**What you have to do**: Starting with the line that contains "check fails. -/" and stopping after the line that contains "port (R325). -/", return each line below exactly as written, with no others.

Dataset: Begin

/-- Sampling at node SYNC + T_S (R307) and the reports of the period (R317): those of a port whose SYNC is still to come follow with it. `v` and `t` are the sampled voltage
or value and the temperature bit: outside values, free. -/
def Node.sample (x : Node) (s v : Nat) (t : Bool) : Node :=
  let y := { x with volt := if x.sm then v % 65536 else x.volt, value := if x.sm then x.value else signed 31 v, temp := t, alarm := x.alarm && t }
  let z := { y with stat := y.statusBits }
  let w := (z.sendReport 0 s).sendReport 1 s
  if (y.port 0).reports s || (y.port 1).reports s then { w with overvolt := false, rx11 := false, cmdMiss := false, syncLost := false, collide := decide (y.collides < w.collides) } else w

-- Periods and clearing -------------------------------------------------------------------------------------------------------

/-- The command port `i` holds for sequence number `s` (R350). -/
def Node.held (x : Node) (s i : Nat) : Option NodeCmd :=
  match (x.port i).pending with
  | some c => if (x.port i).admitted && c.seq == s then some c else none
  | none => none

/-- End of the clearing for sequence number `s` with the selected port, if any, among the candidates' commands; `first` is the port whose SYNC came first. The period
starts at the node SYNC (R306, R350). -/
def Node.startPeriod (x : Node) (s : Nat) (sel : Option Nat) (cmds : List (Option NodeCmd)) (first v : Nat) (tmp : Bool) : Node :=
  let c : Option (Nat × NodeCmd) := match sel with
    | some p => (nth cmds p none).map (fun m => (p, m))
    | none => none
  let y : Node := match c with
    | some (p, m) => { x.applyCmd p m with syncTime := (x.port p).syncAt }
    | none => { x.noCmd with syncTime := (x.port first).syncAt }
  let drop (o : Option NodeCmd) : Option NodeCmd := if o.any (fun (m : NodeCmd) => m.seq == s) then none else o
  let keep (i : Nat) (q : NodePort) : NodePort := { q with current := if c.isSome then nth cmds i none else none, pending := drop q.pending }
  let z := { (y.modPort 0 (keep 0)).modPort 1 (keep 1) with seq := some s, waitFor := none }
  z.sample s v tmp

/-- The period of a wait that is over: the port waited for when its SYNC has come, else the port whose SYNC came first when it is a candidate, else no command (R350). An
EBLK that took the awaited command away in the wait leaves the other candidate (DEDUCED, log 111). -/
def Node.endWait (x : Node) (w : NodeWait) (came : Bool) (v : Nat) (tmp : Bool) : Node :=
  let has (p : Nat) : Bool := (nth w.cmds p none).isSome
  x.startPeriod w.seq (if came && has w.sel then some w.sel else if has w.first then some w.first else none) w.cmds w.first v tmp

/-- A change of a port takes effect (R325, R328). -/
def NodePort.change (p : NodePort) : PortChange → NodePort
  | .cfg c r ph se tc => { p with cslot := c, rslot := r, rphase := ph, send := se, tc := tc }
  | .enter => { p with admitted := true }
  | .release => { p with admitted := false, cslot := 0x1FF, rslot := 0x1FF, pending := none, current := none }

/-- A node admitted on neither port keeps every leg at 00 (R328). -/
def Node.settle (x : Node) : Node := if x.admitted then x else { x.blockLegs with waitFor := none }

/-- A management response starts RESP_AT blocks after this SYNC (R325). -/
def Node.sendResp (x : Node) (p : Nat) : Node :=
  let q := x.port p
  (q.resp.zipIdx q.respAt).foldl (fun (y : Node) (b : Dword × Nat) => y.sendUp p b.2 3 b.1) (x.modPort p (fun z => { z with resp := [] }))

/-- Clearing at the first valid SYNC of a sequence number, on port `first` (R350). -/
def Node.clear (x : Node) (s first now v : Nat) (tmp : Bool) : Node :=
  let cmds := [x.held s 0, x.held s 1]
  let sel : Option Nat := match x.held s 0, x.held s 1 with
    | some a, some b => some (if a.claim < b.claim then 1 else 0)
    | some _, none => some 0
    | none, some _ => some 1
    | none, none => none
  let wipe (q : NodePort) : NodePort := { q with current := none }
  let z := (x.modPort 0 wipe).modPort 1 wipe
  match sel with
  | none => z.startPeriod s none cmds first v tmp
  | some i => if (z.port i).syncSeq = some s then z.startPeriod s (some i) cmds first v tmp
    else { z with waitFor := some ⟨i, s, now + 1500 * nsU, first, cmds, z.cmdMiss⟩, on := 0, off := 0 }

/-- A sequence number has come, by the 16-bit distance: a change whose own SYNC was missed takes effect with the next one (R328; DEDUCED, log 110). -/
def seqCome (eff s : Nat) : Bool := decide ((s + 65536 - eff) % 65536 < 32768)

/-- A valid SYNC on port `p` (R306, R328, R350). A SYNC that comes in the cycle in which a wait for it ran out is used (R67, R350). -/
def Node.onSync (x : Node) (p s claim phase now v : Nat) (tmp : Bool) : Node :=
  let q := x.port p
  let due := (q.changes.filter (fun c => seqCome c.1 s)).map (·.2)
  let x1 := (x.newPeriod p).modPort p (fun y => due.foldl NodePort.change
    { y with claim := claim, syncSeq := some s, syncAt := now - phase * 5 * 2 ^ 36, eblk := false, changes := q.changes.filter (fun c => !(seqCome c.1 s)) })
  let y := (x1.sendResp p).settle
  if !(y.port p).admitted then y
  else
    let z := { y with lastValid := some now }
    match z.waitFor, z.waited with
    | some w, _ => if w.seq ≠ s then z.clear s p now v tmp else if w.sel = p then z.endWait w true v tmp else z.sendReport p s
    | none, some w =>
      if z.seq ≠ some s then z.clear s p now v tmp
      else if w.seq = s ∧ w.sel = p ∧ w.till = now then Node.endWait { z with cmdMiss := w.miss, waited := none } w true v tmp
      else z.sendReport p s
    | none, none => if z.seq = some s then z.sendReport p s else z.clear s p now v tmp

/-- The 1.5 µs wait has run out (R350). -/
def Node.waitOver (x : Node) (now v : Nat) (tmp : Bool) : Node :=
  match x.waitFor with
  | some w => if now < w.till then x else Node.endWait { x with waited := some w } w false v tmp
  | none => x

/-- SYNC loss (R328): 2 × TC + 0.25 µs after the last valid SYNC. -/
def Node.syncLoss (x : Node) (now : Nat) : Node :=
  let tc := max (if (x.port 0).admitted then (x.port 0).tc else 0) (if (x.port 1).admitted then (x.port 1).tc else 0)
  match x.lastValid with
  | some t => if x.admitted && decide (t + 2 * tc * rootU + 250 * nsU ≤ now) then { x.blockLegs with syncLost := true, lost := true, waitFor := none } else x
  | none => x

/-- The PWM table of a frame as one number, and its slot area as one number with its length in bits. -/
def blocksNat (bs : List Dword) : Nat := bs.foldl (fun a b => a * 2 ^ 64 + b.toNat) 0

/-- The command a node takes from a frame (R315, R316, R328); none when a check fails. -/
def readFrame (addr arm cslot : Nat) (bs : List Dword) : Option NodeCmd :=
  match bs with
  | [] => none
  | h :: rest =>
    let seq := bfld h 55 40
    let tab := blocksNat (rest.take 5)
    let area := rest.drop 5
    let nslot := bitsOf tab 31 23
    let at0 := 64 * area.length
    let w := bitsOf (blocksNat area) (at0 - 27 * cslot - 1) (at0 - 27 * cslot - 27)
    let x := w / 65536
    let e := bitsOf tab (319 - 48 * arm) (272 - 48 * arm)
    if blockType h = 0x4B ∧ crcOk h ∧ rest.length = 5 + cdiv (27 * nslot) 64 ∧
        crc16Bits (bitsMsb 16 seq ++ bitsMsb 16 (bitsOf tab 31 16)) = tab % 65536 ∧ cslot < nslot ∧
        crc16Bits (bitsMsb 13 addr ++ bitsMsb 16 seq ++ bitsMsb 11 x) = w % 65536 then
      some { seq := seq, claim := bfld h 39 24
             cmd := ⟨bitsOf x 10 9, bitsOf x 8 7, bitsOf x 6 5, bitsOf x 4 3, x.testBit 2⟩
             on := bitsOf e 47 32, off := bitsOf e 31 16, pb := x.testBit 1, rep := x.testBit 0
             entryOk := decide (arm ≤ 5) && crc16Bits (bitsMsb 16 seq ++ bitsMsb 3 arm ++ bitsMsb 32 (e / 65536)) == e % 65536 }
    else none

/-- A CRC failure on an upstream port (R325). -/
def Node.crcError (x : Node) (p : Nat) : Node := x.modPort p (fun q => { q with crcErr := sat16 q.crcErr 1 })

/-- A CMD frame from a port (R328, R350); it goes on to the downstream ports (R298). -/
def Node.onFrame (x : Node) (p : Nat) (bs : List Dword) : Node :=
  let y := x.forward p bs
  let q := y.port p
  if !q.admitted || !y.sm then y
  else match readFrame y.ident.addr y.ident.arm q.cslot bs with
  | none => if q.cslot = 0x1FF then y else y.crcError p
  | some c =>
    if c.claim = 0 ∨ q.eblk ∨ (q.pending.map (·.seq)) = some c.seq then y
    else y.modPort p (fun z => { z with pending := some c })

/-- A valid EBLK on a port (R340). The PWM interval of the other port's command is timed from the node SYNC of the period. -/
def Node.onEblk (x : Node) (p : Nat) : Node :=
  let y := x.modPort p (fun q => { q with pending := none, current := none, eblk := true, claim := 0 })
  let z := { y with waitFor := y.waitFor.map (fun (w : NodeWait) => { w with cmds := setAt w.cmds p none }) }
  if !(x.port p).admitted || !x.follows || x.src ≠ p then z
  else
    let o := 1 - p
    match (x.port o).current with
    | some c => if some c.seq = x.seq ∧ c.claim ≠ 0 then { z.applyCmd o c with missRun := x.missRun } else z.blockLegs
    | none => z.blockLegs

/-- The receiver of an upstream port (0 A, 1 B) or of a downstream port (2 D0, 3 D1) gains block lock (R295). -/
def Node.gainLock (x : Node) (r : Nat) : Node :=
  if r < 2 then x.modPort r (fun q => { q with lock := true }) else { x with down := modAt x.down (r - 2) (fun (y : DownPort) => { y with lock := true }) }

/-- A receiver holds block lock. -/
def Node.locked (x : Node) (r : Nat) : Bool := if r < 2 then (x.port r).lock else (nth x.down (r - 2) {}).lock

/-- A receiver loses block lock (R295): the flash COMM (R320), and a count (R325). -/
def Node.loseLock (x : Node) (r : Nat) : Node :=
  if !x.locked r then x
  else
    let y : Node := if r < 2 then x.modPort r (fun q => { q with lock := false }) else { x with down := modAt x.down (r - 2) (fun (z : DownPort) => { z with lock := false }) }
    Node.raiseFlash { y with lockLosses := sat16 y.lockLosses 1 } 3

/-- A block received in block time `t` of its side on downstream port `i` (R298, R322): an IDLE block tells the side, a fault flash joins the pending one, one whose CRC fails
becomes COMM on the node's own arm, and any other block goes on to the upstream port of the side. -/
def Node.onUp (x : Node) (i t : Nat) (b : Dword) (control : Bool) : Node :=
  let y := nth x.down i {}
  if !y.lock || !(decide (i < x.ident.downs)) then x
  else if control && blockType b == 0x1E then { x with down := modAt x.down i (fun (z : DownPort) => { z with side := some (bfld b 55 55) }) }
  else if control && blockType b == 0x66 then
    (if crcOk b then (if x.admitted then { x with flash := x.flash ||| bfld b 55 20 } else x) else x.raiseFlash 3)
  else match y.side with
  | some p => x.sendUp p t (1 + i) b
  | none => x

Dataset: End
Dataset: Begin

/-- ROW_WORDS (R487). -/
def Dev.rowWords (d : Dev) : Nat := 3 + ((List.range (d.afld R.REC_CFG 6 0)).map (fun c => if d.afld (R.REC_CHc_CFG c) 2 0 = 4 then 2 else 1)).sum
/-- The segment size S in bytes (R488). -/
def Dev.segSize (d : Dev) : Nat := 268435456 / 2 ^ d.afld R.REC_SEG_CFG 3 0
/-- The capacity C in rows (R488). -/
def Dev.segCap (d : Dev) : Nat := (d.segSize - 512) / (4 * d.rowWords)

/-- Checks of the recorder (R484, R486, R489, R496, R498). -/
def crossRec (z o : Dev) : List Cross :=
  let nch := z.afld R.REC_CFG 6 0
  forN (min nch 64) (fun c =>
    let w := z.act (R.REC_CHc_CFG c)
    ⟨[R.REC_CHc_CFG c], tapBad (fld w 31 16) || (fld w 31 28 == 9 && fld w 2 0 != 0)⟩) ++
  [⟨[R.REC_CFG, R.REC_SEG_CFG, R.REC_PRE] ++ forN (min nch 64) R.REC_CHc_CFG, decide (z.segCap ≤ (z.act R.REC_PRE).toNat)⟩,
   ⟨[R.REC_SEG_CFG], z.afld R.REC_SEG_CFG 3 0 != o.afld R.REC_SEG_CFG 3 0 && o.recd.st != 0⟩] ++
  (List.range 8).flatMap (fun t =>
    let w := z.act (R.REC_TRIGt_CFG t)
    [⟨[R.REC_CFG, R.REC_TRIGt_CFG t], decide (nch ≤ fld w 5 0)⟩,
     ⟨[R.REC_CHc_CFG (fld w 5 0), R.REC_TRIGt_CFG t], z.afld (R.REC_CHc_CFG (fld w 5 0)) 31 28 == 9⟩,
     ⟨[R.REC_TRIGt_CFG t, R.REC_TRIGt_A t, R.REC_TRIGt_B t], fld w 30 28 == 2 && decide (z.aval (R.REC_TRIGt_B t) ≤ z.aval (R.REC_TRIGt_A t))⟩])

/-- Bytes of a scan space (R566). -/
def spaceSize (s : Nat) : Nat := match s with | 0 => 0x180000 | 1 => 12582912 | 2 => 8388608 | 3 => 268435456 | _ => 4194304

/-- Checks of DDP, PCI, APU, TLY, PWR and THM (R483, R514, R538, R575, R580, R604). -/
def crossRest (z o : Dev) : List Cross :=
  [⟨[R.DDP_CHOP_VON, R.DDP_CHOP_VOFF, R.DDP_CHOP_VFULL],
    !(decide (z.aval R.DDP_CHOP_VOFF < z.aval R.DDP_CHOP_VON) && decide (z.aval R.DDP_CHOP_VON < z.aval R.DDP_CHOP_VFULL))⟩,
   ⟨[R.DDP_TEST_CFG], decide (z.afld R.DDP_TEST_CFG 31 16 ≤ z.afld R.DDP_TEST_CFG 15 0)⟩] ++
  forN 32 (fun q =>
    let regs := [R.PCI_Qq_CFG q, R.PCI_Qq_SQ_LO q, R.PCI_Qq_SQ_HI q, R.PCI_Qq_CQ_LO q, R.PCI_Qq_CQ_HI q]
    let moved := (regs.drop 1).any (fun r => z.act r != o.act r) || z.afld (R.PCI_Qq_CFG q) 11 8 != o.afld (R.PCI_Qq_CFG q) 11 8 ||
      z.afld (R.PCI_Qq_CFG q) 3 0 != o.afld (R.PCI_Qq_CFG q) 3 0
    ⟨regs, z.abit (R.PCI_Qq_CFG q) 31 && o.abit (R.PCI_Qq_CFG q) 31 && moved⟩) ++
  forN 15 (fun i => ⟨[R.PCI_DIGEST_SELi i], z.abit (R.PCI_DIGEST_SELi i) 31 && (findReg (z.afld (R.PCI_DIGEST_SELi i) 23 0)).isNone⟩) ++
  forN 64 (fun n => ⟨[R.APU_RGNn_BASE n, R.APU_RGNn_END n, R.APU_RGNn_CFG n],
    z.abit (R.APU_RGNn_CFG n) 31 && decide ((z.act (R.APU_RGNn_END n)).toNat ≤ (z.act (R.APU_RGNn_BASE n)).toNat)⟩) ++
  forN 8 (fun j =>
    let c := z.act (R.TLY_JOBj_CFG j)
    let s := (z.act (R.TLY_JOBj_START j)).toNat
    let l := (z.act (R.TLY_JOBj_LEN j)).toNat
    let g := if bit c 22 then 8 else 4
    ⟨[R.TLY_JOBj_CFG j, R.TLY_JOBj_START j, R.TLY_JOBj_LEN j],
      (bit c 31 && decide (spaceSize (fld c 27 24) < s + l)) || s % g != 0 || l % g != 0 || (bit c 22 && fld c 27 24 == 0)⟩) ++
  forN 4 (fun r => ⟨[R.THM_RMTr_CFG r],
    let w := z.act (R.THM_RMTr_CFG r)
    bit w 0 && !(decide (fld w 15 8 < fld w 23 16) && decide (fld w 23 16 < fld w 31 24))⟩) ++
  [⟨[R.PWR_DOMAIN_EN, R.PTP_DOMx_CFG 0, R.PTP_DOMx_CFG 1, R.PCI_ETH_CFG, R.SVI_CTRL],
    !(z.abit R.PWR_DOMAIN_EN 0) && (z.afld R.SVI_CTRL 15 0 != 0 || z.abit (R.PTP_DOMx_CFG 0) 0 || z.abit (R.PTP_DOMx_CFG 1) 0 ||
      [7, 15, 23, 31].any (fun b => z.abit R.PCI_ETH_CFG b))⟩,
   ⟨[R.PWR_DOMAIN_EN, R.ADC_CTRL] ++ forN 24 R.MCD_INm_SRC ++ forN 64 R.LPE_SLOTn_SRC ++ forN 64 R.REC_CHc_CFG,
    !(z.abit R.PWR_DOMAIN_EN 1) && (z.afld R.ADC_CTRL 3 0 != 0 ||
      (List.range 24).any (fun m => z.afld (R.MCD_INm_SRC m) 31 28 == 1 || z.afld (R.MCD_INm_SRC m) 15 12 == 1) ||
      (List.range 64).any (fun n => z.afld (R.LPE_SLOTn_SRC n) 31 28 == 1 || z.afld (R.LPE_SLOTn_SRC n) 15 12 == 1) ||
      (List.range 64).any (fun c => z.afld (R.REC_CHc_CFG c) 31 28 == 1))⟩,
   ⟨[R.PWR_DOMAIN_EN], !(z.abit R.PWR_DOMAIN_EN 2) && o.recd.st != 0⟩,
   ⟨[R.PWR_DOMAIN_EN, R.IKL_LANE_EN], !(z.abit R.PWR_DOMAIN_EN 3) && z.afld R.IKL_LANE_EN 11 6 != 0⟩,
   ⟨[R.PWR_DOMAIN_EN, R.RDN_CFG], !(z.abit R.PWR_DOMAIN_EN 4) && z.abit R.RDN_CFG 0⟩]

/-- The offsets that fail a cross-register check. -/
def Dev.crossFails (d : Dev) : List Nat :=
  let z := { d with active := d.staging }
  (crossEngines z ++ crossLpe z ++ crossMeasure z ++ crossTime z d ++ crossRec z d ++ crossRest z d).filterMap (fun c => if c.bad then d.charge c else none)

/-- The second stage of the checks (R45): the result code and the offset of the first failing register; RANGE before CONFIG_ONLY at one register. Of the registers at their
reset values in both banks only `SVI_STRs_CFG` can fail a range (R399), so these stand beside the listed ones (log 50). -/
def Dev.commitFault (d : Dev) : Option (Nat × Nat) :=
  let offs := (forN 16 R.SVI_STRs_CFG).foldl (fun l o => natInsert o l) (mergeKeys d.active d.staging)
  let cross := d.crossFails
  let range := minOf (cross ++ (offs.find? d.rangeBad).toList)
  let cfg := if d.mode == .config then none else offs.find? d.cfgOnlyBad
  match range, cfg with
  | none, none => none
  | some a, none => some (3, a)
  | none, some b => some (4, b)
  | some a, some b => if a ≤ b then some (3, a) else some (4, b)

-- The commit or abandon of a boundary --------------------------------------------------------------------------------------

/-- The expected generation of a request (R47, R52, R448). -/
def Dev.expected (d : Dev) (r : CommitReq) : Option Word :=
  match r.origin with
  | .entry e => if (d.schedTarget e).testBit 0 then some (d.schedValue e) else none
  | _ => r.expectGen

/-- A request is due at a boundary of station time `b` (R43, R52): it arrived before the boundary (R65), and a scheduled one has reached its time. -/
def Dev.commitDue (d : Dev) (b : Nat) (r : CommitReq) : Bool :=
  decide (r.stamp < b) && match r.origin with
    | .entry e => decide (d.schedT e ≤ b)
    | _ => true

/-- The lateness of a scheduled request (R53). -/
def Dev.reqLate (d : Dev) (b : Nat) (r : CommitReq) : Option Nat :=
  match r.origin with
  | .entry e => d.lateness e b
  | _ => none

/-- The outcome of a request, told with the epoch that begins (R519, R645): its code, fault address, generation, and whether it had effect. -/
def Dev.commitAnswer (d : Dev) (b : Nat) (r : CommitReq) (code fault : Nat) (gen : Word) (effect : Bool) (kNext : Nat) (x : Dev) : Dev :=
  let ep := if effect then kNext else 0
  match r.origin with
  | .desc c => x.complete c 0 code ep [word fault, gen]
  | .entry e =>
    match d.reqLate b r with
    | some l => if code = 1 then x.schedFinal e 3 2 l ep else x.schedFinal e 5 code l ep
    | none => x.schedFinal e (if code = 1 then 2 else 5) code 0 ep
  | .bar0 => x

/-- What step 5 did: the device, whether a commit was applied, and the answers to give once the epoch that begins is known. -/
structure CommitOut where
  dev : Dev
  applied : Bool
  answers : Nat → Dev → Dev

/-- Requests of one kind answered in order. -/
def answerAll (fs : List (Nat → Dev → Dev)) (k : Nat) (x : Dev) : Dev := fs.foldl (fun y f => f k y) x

Dataset: End

**Solution for this problem**:
/-- The command a node takes from a frame (R315, R316, R328); none when a check fails. -/
def readFrame (addr arm cslot : Nat) (bs : List Dword) : Option NodeCmd :=
  match bs with
  | [] => none
  | h :: rest =>
    let seq := bfld h 55 40
    let tab := blocksNat (rest.take 5)
    let area := rest.drop 5
    let nslot := bitsOf tab 31 23
    let at0 := 64 * area.length
    let w := bitsOf (blocksNat area) (at0 - 27 * cslot - 1) (at0 - 27 * cslot - 27)
    let x := w / 65536
    let e := bitsOf tab (319 - 48 * arm) (272 - 48 * arm)
    if blockType h = 0x4B ∧ crcOk h ∧ rest.length = 5 + cdiv (27 * nslot) 64 ∧
        crc16Bits (bitsMsb 16 seq ++ bitsMsb 16 (bitsOf tab 31 16)) = tab % 65536 ∧ cslot < nslot ∧
        crc16Bits (bitsMsb 13 addr ++ bitsMsb 16 seq ++ bitsMsb 11 x) = w % 65536 then
      some { seq := seq, claim := bfld h 39 24
             cmd := ⟨bitsOf x 10 9, bitsOf x 8 7, bitsOf x 6 5, bitsOf x 4 3, x.testBit 2⟩
             on := bitsOf e 47 32, off := bitsOf e 31 16, pb := x.testBit 1, rep := x.testBit 0
             entryOk := decide (arm ≤ 5) && crc16Bits (bitsMsb 16 seq ++ bitsMsb 3 arm ++ bitsMsb 32 (e / 65536)) == e % 65536 }
    else none

/-- A CRC failure on an upstream port (R325). -/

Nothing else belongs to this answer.